In a move that was widely anticipated, Calderon selected Agustin Carstens, a respected former official with the International Monetary Fund, as Mexico's equivalent of the U.S. Treasury secretary. Carstens has pledged to keep government spending in check and endorses job creation as the way to reduce Mexico's grinding poverty.
"This is exactly what Wall Street was asking for," said Alberto Bernal-Leon, an emerging-markets economist with Bear, Stearns & Co. in New York.
Bernal-Leon and other analysts praised Calderon's team as technically skilled and more politically savvy than that of Calderon's predecessor Vicente Fox, whose administration failed repeatedly to pass legislation aimed at helping Mexico's economy grow faster.

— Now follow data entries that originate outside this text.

/-- R24, R211 for `State.reset`, whatever the OPEN parameters are.  `RESET_PC` = 0x200, one instruction a tick and the
font are the spec's defaults (log 3).  That `rst` and `pause` are low (log 8) and that `started` is false (log 15) is the
model's choice, not the spec's. -/
def Obligations.StateResetIsTheResetTable : Prop :=
  State.reset.pc = 0x200 ∧ State.reset.i = 0 ∧ State.reset.sp = 0 ∧ State.reset.dt = 0 ∧ State.reset.st = 0 ∧
  State.reset.k = 0 ∧ State.reset.sndExpire = false ∧ State.reset.unknownOpcode = false ∧
  State.reset.rst = false ∧ State.reset.pause = false ∧ State.reset.started = false ∧
  State.reset.cfg.instrPerTick = 1 ∧
  (∀ r : Reg, State.reset.reg r = 0) ∧ (∀ k : Fin 16, State.reset.stk[k.val] = 0) ∧
  (∀ row col, row < 32 → col < 64 → State.reset.disp.pixel row col = false) ∧
  (∀ j : Fin 80, State.reset.byteAt (State.reset.cfg.fontBase.val + j.val) = fontDefault[j.val]) ∧
  (∀ a, a < State.reset.cfg.fontBase.val ∨ State.reset.cfg.fontBase.val + 80 ≤ a → State.reset.byteAt a = 0)

/-- R197: the load port writes one byte of `MEM` and nothing else, before the first frame tick; once a frame tick has been
taken the model refuses it by name (93_implementation_defined.md U7, log 15).  That every 12-bit address is taken, also one
below 0x200, is the model's choice (log 16): 92_eei_decisions.md D2 has the host use the port from 0x200 up. -/
def Obligations.LoadPortWritesOneByte : Prop :=
  ∀ (addr : Addr) (data : Byte) (s : State),
    (s.started = false → ∃ t, ldWrite addr data s = .next t ∧ t = { s with mem := t.mem } ∧
      t.byteAt addr.toNat = data ∧ ∀ a, a ≠ addr.toNat → t.byteAt a = s.byteAt a) ∧
    (s.started = true → ldWrite addr data s = .refused .loadDuringRun)

/-- R214: a ROM of at most 3584 bytes stands at 0x200 upward after it is loaded, nothing else changed; and a machine with
`PC` at 0x200 that is neither reset nor paused then starts its first frame tick with the ROM's first two bytes as its
word. -/
def Obligations.LoadedRomRunsFirst : Prop :=
  ∀ (rom : List Byte) (s : State), rom.length ≤ 3584 → s.started = false →
    ∃ t, loadRom rom s = .next t ∧ t = { s with mem := t.mem } ∧
      (∀ j (h : j < rom.length), t.byteAt (0x200 + j) = rom[j]) ∧
      (∀ a, a < 0x200 ∨ 0x200 + rom.length ≤ a → t.byteAt a = s.byteAt a) ∧
      (∀ hi lo rest, rom = hi :: lo :: rest → s.pc = 0x200 → s.rst = false → s.pause = false →
        step t = andThen (exec (decodeWord (wordOfBytes hi lo)) t.prologue.advance) (cycles s.cfg.extraPerTick))

/-! ### Rules of the whole machine -/

/-- R25 with R13, R16, R17, R18, R19 and R45: which part of the state an instruction may write; the key latch, the
parameters, the sound pulse, the input levels and the run marker are written by none. -/
def Obligations.NothingElseWritesAPart : Prop :=
  ∀ (i : Instr) (s t : State), exec i s = .next t →
    (Part.index ∉ partsWritten i → t.i = s.i) ∧
    (Part.stackCount ∉ partsWritten i → t.sp = s.sp) ∧
    (Part.stackSlots ∉ partsWritten i → t.stk = s.stk) ∧
    (Part.delay ∉ partsWritten i → t.dt = s.dt) ∧
    (Part.sound ∉ partsWritten i → t.st = s.st) ∧
    (Part.display ∉ partsWritten i → t.disp = s.disp) ∧
    (Part.memory ∉ partsWritten i → ∀ a, t.byteAt a = s.byteAt a) ∧
    (Part.random ∉ partsWritten i → t.randIn = s.randIn ∧ t.fresh = s.fresh) ∧
    (Part.report ∉ partsWritten i → t.unknown = s.unknown) ∧
    t.k = s.k ∧ t.cfg = s.cfg ∧ t.sndExpire = s.sndExpire ∧ t.pause = s.pause ∧ t.rst = s.rst ∧
    t.keyIn = s.keyIn ∧ t.started = s.started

But the party of Calderon's bitter rival, defeated presidential candidate Andres Manuel Lopez Obrador, criticized the selections as more of the same for a nation that has struggled to create employment and opportunities for its people.
"Today it was decided to continue with an economic policy that has restrained the country's growth, that has generated more poverty and social inequality over the last 25 years," said Guadalupe Acosta Naranjo, secretary general of the Democratic Revolutionary Party.
Mexico's stock market closed at a record high Tuesday. But the peso sank to its lowest level in six weeks on fears that a determined leftist opposition would undermine the ability of the conservative Calderon to govern when he takes office Dec. 1.
On Monday, Lopez Obrador, who claims he was cheated out of victory in July's whisker-close election, declared himself Mexico's "legitimate president" in an elaborate ceremony in the capital's city center.
Many have derided Lopez Obrador's self-coronation as a farce meant to enhance the negotiating power of his party, which now holds the second-largest number of seats in Congress behind Calderon's National Action Party. Calderon, Carstens and other members of the new Cabinet are veteran negotiators known for their ability to forge consensus.
Still, the shadow government has raised fears that Mexico's legislature will be paralyzed by gridlock.